## Given records:
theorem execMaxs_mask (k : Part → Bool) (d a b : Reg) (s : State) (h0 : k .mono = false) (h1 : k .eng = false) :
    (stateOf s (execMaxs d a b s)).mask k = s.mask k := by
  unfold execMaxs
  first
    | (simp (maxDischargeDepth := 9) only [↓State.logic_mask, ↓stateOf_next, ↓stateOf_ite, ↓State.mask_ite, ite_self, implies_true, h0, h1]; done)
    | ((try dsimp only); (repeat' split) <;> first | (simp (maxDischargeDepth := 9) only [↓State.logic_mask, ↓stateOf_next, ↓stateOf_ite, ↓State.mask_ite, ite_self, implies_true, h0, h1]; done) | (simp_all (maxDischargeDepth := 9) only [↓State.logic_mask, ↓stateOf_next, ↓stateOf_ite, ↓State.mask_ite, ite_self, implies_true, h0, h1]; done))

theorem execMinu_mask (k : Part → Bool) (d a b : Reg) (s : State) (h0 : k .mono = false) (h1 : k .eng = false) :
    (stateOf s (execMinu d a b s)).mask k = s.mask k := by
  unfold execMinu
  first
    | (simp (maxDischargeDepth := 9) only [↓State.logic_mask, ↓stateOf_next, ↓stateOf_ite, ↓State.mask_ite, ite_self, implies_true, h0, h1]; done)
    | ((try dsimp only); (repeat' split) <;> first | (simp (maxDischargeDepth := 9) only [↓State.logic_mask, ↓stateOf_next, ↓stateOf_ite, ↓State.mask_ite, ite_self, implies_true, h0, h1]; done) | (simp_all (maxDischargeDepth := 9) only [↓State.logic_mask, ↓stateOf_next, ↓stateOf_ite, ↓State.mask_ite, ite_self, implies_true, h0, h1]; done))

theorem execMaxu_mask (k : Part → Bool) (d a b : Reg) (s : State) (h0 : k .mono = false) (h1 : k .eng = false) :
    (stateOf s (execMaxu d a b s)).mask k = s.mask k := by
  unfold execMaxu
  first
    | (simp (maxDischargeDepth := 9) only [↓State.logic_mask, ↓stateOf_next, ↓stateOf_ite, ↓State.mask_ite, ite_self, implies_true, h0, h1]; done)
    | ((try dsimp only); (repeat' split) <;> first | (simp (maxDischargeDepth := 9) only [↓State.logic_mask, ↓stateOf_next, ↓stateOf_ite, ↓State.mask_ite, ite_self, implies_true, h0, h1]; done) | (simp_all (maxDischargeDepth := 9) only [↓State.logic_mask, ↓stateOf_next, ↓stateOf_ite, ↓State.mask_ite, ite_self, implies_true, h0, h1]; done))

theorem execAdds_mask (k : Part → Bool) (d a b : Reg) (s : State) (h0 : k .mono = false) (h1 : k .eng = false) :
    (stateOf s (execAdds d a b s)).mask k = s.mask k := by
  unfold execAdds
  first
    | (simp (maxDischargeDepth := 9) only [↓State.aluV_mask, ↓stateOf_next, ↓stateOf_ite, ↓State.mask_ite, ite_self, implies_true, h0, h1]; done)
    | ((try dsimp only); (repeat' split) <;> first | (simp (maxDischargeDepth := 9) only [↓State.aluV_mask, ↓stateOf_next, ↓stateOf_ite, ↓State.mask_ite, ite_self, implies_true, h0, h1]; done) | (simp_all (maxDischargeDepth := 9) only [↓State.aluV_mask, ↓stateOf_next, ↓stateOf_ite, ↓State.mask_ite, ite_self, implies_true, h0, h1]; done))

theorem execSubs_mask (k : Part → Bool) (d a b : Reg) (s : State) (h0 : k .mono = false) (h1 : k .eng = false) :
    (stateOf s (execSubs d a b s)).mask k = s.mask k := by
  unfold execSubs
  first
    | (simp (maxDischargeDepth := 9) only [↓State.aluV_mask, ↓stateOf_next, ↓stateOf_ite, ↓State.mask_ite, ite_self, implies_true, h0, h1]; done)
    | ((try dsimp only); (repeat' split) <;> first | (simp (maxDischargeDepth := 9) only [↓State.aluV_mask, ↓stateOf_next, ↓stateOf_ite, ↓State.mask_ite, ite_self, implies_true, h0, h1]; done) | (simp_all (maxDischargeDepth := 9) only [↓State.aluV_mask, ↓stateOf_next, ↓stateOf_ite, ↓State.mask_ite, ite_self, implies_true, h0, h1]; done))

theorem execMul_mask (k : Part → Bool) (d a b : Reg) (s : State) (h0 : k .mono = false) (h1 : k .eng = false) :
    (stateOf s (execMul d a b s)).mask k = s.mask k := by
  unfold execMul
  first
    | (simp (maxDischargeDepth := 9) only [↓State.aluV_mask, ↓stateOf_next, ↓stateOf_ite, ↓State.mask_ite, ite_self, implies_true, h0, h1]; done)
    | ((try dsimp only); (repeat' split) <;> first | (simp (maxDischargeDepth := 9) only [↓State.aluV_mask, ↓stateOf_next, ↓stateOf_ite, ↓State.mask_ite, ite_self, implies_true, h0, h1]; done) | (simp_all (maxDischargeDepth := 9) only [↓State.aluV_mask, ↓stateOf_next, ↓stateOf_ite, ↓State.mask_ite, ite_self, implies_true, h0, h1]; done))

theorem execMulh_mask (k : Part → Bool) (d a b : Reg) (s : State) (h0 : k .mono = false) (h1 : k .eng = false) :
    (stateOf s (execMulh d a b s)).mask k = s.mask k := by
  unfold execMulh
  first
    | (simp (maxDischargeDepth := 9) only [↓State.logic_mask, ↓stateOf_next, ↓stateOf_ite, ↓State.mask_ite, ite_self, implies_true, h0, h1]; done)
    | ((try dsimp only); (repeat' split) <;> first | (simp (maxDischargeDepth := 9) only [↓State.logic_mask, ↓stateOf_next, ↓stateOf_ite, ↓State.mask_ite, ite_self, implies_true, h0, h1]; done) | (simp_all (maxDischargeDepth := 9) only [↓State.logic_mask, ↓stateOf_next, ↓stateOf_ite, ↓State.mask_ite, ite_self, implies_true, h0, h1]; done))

## What the task asks:
Set down all of the records shown above once more, exactly.

## Your solution:
theorem execMaxs_mask (k : Part → Bool) (d a b : Reg) (s : State) (h0 : k .mono = false) (h1 : k .eng = false) :
    (stateOf s (execMaxs d a b s)).mask k = s.mask k := by
  unfold execMaxs
  first
    | (simp (maxDischargeDepth := 9) only [↓State.logic_mask, ↓stateOf_next, ↓stateOf_ite, ↓State.mask_ite, ite_self, implies_true, h0, h1]; done)
    | ((try dsimp only); (repeat' split) <;> first | (simp (maxDischargeDepth := 9) only [↓State.logic_mask, ↓stateOf_next, ↓stateOf_ite, ↓State.mask_ite, ite_self, implies_true, h0, h1]; done) | (simp_all (maxDischargeDepth := 9) only [↓State.logic_mask, ↓stateOf_next, ↓stateOf_ite, ↓State.mask_ite, ite_self, implies_true, h0, h1]; done))

theorem execMinu_mask (k : Part → Bool) (d a b : Reg) (s : State) (h0 : k .mono = false) (h1 : k .eng = false) :
    (stateOf s (execMinu d a b s)).mask k = s.mask k := by
  unfold execMinu
  first
    | (simp (maxDischargeDepth := 9) only [↓State.logic_mask, ↓stateOf_next, ↓stateOf_ite, ↓State.mask_ite, ite_self, implies_true, h0, h1]; done)
    | ((try dsimp only); (repeat' split) <;> first | (simp (maxDischargeDepth := 9) only [↓State.logic_mask, ↓stateOf_next, ↓stateOf_ite, ↓State.mask_ite, ite_self, implies_true, h0, h1]; done) | (simp_all (maxDischargeDepth := 9) only [↓State.logic_mask, ↓stateOf_next, ↓stateOf_ite, ↓State.mask_ite, ite_self, implies_true, h0, h1]; done))

theorem execMaxu_mask (k : Part → Bool) (d a b : Reg) (s : State) (h0 : k .mono = false) (h1 : k .eng = false) :
    (stateOf s (execMaxu d a b s)).mask k = s.mask k := by
  unfold execMaxu
  first
    | (simp (maxDischargeDepth := 9) only [↓State.logic_mask, ↓stateOf_next, ↓stateOf_ite, ↓State.mask_ite, ite_self, implies_true, h0, h1]; done)
    | ((try dsimp only); (repeat' split) <;> first | (simp (maxDischargeDepth := 9) only [↓State.logic_mask, ↓stateOf_next, ↓stateOf_ite, ↓State.mask_ite, ite_self, implies_true, h0, h1]; done) | (simp_all (maxDischargeDepth := 9) only [↓State.logic_mask, ↓stateOf_next, ↓stateOf_ite, ↓State.mask_ite, ite_self, implies_true, h0, h1]; done))

theorem execAdds_mask (k : Part → Bool) (d a b : Reg) (s : State) (h0 : k .mono = false) (h1 : k .eng = false) :
    (stateOf s (execAdds d a b s)).mask k = s.mask k := by
  unfold execAdds
  first
    | (simp (maxDischargeDepth := 9) only [↓State.aluV_mask, ↓stateOf_next, ↓stateOf_ite, ↓State.mask_ite, ite_self, implies_true, h0, h1]; done)
    | ((try dsimp only); (repeat' split) <;> first | (simp (maxDischargeDepth := 9) only [↓State.aluV_mask, ↓stateOf_next, ↓stateOf_ite, ↓State.mask_ite, ite_self, implies_true, h0, h1]; done) | (simp_all (maxDischargeDepth := 9) only [↓State.aluV_mask, ↓stateOf_next, ↓stateOf_ite, ↓State.mask_ite, ite_self, implies_true, h0, h1]; done))

theorem execSubs_mask (k : Part → Bool) (d a b : Reg) (s : State) (h0 : k .mono = false) (h1 : k .eng = false) :
    (stateOf s (execSubs d a b s)).mask k = s.mask k := by
  unfold execSubs
  first
    | (simp (maxDischargeDepth := 9) only [↓State.aluV_mask, ↓stateOf_next, ↓stateOf_ite, ↓State.mask_ite, ite_self, implies_true, h0, h1]; done)
    | ((try dsimp only); (repeat' split) <;> first | (simp (maxDischargeDepth := 9) only [↓State.aluV_mask, ↓stateOf_next, ↓stateOf_ite, ↓State.mask_ite, ite_self, implies_true, h0, h1]; done) | (simp_all (maxDischargeDepth := 9) only [↓State.aluV_mask, ↓stateOf_next, ↓stateOf_ite, ↓State.mask_ite, ite_self, implies_true, h0, h1]; done))

theorem execMul_mask (k : Part → Bool) (d a b : Reg) (s : State) (h0 : k .mono = false) (h1 : k .eng = false) :
    (stateOf s (execMul d a b s)).mask k = s.mask k := by
  unfold execMul
  first
    | (simp (maxDischargeDepth := 9) only [↓State.aluV_mask, ↓stateOf_next, ↓stateOf_ite, ↓State.mask_ite, ite_self, implies_true, h0, h1]; done)
    | ((try dsimp only); (repeat' split) <;> first | (simp (maxDischargeDepth := 9) only [↓State.aluV_mask, ↓stateOf_next, ↓stateOf_ite, ↓State.mask_ite, ite_self, implies_true, h0, h1]; done) | (simp_all (maxDischargeDepth := 9) only [↓State.aluV_mask, ↓stateOf_next, ↓stateOf_ite, ↓State.mask_ite, ite_self, implies_true, h0, h1]; done))

theorem execMulh_mask (k : Part → Bool) (d a b : Reg) (s : State) (h0 : k .mono = false) (h1 : k .eng = false) :
    (stateOf s (execMulh d a b s)).mask k = s.mask k := by
  unfold execMulh
  first
    | (simp (maxDischargeDepth := 9) only [↓State.logic_mask, ↓stateOf_next, ↓stateOf_ite, ↓State.mask_ite, ite_self, implies_true, h0, h1]; done)
    | ((try dsimp only); (repeat' split) <;> first | (simp (maxDischargeDepth := 9) only [↓State.logic_mask, ↓stateOf_next, ↓stateOf_ite, ↓State.mask_ite, ite_self, implies_true, h0, h1]; done) | (simp_all (maxDischargeDepth := 9) only [↓State.logic_mask, ↓stateOf_next, ↓stateOf_ite, ↓State.mask_ite, ite_self, implies_true, h0, h1]; done))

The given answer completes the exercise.